A comment by the Max man himself set me off. My thoughts are a bit disorganized and seriously incomplete, but it's a moment, I think, that needs a marker.

At his own site -- from the Max Factor's fingertips to your screen -- comes evidence of the fatal fault line in the anti-empire edifice:

http://maxspeak.org/mt/archives/000988.html

"I supported the Kosovo intervention because I feared a genocide was in prospect, though I said there should be less indiscriminate bombing and more U.S. boots on the ground. I will be less inclined to be supportive of any such thing in the future.
This sez it all, don't it? Here in this one shaggy good soul resides the intervention demon at its stealthy best, for a moment exposed, even inside our guy who's against empire -- our guy ready willing and able to challenge the Kosa Volkstra on their skin-deep anti-war shallowness.
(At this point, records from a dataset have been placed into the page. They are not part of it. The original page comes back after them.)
/-! ## Prefetch (R249) -/

/-- Fill the lines of a range into a cache part; lines of other tiers are skipped. -/
def prefLines (o : Obj) (p : Port) (tt slice : Nat) : List Nat → State → Except Stop State
  | [], s => .ok s
  | pos :: r, s =>
    if pos ≥ o.elems then .error (.fault (accessFault 4) { obj := o.domain s }) else
    let (tile, e) := o.place pos
    match tileFor s p .read o tt tile with
    | .error f => .error (.fault f { obj := o.domain s, tile := tile })
    | .ok t =>
      if (t.tier = .lpddr || t.tier = .host) && hasCache s slice then
        let line := (t.addr + o.elemByte e) / 64
        match cacheReadList slice t.tier o.colour ((List.range 4).map (fun k => 4 * line + k)) s with
        | .error f => .error (.fault f { obj := o.domain s, tile := tile })
        | .ok (_, s') => prefLines o p tt slice r s'
      else prefLines o p tt slice r s

/-- `pref` into a cache part. -/
def runPref (c : Cmd) (f : PrefF) (s : State) : Except Stop State :=
  match epObj s c .read f.sdev.toNat f.src with
  | .error e => .error e
  | .ok o =>
    if fmtBits o.fmt = 4 && (epPos f.src % 2 ≠ 0 || f.count.toNat % 2 ≠ 0) then .error xferAlign
    else prefLines o c.portOf (tableOf c.tables o) (epSlice f.dst) (linePositions o (epPos f.src) f.count.toNat) s

/-! ## Running a command -/

/-- What a command does in one access, where it does: `none` for one that moves transfers. -/
def runSingle (i : Instr) (id : Nat) (c : Cmd) (s : State) : Option (Except Stop State) :=
  match i with
  | .atom h f => some (runAtom h f c s)
  | .ferry_msig h f => some (runMsig h f c s)
  | .barinit _ f => some (runBarinit f c s)
  | .inval _ f => some (.ok (placeMarkers id (coverOf f) s))
  | .pref h f => if h.dk = 4 then some (runPref c f s) else none
  | _ => none

/-- Whether every member task of a binding's launch has completed, or the launch has stopped: no more rows come (R266). The launch of a firmware
context's command is the one that runs on its core (log entry 101). -/
def noMoreRows (s : State) (c : Cmd) : Bool :=
  match c.issuer with
  | .ctx _ _ (some r) => match crewOfRec s r with
    | some (_, w) => w.stopped.isSome || w.members.all (fun k => (s.core k).taskDone)
    | none => true
  | .ctx _ true none => true
  | _ => false

/-- Rows of a binding whose writes have all been made. -/
def rowsDone (c : Cmd) (ts : List Transfer) : Nat :=
  let left := ((ts.drop c.pos).zipIdx).flatMap (fun x => (x.1.units.drop (if x.2 = 0 then c.nsect else 0)).flatMap (fun u =>
    u.items.flatMap (fun i => match x.1.src with
      | .rows first per _ _ _ => [first + i.2 / per]
      | .merged places true _ _ _ rpe per _ _ => places.map (fun k => k * rpe + i.2 / per)
      | _ => [])))
  left.foldl min c.bound.length

/-- Whether rows of an earlier binding of the queue will never be written. -/
def lostAhead (s : State) (k q id : Nat) : Bool := ((s.core k).fr.lost.find q).any (fun l => decide (l < id))

/-- Count the markers whose rows have been written (R198). A command that writes through a cache part at DEVICE scope or
wider makes its writes complete at its end. -/
def settleMarks (id : Nat) (ts : List Transfer) (s : State) : State :=
  match s.cmds.find id with
  | some c =>
    match c.core with
    | some k =>
      if c.bits 10 8 ≠ 3 then s else
      let n := rowsDone c ts - c.sent.length
      let s1 := s.updCmd id (fun c => { c with rowsOut := n })
      if !(c.word.getLsbD 25 && decide (2 ≤ c.scope)) && (unwrittenAhead s id c).isNone && !lostAhead s k (c.bits 72 70) id then
        let (l, s') := fireMarks k n c.items s1
        s'.updCmd id (fun c => { c with items := l })
      else s1
    | none => s
  | none => s

/-- Count the markers of a binding that stand behind written rows. -/
def settleBinding (s : State) (id : Nat) : State :=
  match s.cmds.find id with
  | some c => match c.instr with
    | some i => match planOf s c i with
      | .ok ts => settleMarks id ts s
      | .error _ => s
    | none => s
  | none => s

/-- Count the markers of every binding of an outbound queue, oldest first, then those at the head of the queue. -/
def settleQueue (core q : Nat) (s : State) : State :=
  countMarks 64 core q (((s.cmds.filter (fun p => p.2.port == 0 && p.2.core == some core && p.2.bits 10 8 == 3 && p.2.bits 72 70 == q &&
    (p.2.st == .running || p.2.isSuspended || p.2.st == .moved))).map (·.1)).foldl settleBinding s)

/-- Write back what a command dirtied, as its SCOPE asks (R263, R350). -/
def writeBackCmd (s : State) (c : Cmd) : State :=
  if c.scope < 2 then s else
  ((c.dirtied.map (·.1)).eraseDups).foldl (fun s sl =>
    cleanSlice s sl (fun k => c.dirtied.contains (sl, k) && (decide (k / 2 ^ 60 = 0) || decide (c.scope = 4)))) s

/-- Publish what a `copyp` wrote, after every write is complete at its SCOPE (R248, R263). -/
def publishCmd (id : Nat) (f : CopypF) (s : State) : Except Stop State :=
  match s.cmds.find id with
  | some c => publish id f.pub.toNat (epId f.dst) (writeBackCmd s c)
  | none => .ok s

/-- The end of a run: what the command has become. -/
def ferrySettle (id : Nat) (i : Instr) (r : State × Option Stop) : State :=
  match r with
  | (s, none) =>
    match i with
    | .copyp _ f =>
      match publishCmd id f s with
      | .ok s' => s'.updCmd id (fun c => { c with st := .moved })
      | .error (.fault g w) => cmdFault s id g w
      | .error .wait => s
    | _ => s.updCmd id (fun c => { c with st := .moved })
  | (s, some .wait) =>
    match s.cmds.find id with
    | some c =>
      if c.bits 10 8 = 3 && c.short (rowsNeeded s c) && noMoreRows s c then endOnFault s id (accessFault 0xB) {}
      else s.updCmd id (fun c => { c with st := .running })
    | none => s
  | (s, some (.fault g w)) => cmdFault s id g w

/-- The tile tables a command fixes at its first translation of its objects (R248). -/
def fixTables (s : State) (c : Cmd) : SMap Nat :=
  let fix := fun (m : SMap Nat) (k id : Nat) =>
    if k = 1 then (match objEntry s c.portOf id with
      | .ok o => if (m.find id).isSome then m else m.put id o.ttPtr
      | .error _ => m) else m
  fix (fix c.tables (c.bits 10 8) (c.bits 87 64)) (c.bits 13 11) (c.bits 151 128)

/-- What is done once: lists are read, formats checked and pending bytes added (R250 to R252, R260). -/
def begin0 (id : Nat) (i : Instr) (c : Cmd) (busy : Bool → Nat × Nat → Bool) (s : State) : Except Stop State :=
  if c.begun then .ok s else
  if (startReads i).any (fun r => (sectorKeys 3 (r.1 * 2 ^ 22 + r.2.1) r.2.2).any (busy false)) then .error .wait else
  match startData s c i with
  | .error e => .error e
  | .ok data =>
    let c1 := { c with data := data, tables := fixTables s c, begun := true }
    match planOf s c1 i with
    | .error e => .error e
    | .ok ts => match barStart s c1 (totalBytes ts + singleBytes i) with
      | .error f => .error (.fault f {})
      | .ok s' => .ok { s' with cmds := s'.cmds.put id c1 }

/-- Whether a command has yet to take rows of its binding: those of skipped list entries are taken without effect (R250). -/
def lacksRows (s : State) (id : Nat) : Bool :=
  match s.cmds.find id with
  | some c => c.bits 10 8 == 3 && c.short (rowsNeeded s c)
  | none => false

/-- Run a started command as far as it goes. -/
def runFerry (i : Instr) (id : Nat) (s : State) : State :=
  match s.cmds.find id with
  | none => s
  | some c =>
    if (c.slices i).any (resizingSlice s) then s else
    let busy := sectorBusy s c
    match begin0 id i c busy s with
    | .error e => ferrySettle id i (s, some e)
    | .ok s1 =>
      match s1.cmds.find id with
      | none => s1
      | some c1 =>
        match runSingle i id c1 s1 with
        | some r =>
          if (singleKeys s1 c1 i).any (fun k => busy k.1 k.2) then ferrySettle id i (s1, some .wait) else
          match r with
          | .ok s2 => ferrySettle id i (barWrote s2 c1 (singleBytes i), none)
          | .error e => ferrySettle id i (s1, some e)
        | none =>
          let s2 := takeRows id (rowsNeeded s1) s1
          match planOf s2 ((s2.cmds.find id).getD c1) i with
          | .error e => ferrySettle id i (s2, some e)
          | .ok ts =>
            let cache := if c1.word.getLsbD 25 then some (c1.bits 63 58) else none
            let (s3, e) := moveAll id cache busy (noMoreRows s2 c1) (ts.drop c1.pos) s2
            ferrySettle id i (settleMarks id ts s3, if e.isNone && lacksRows s3 id then some .wait else e)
Here's Max admitting he sinned, too, over Kosovo. His closing pledge -- "I will be less inclined to be supportive of any such thing in the future" -- is wonderfully sly, instinctively counter-pompous in its understatement; but ultimately not enough, not nearly enough.

We are all sinners! We all betray our beliefs! Our loyalty is fragile! St Peter before the cock crew.

No, this is not excusable. It's even a weasel in its implied premise: NATO should -- of course! -- make an armed response to... genocide.

In the future. Max tells us, I'll not be duped by the corporate press's rush to intervention, with every cry of genocide.

Really? Does Max think that NATO might actually move because of a genocide -- not as pretext, but as prime mover?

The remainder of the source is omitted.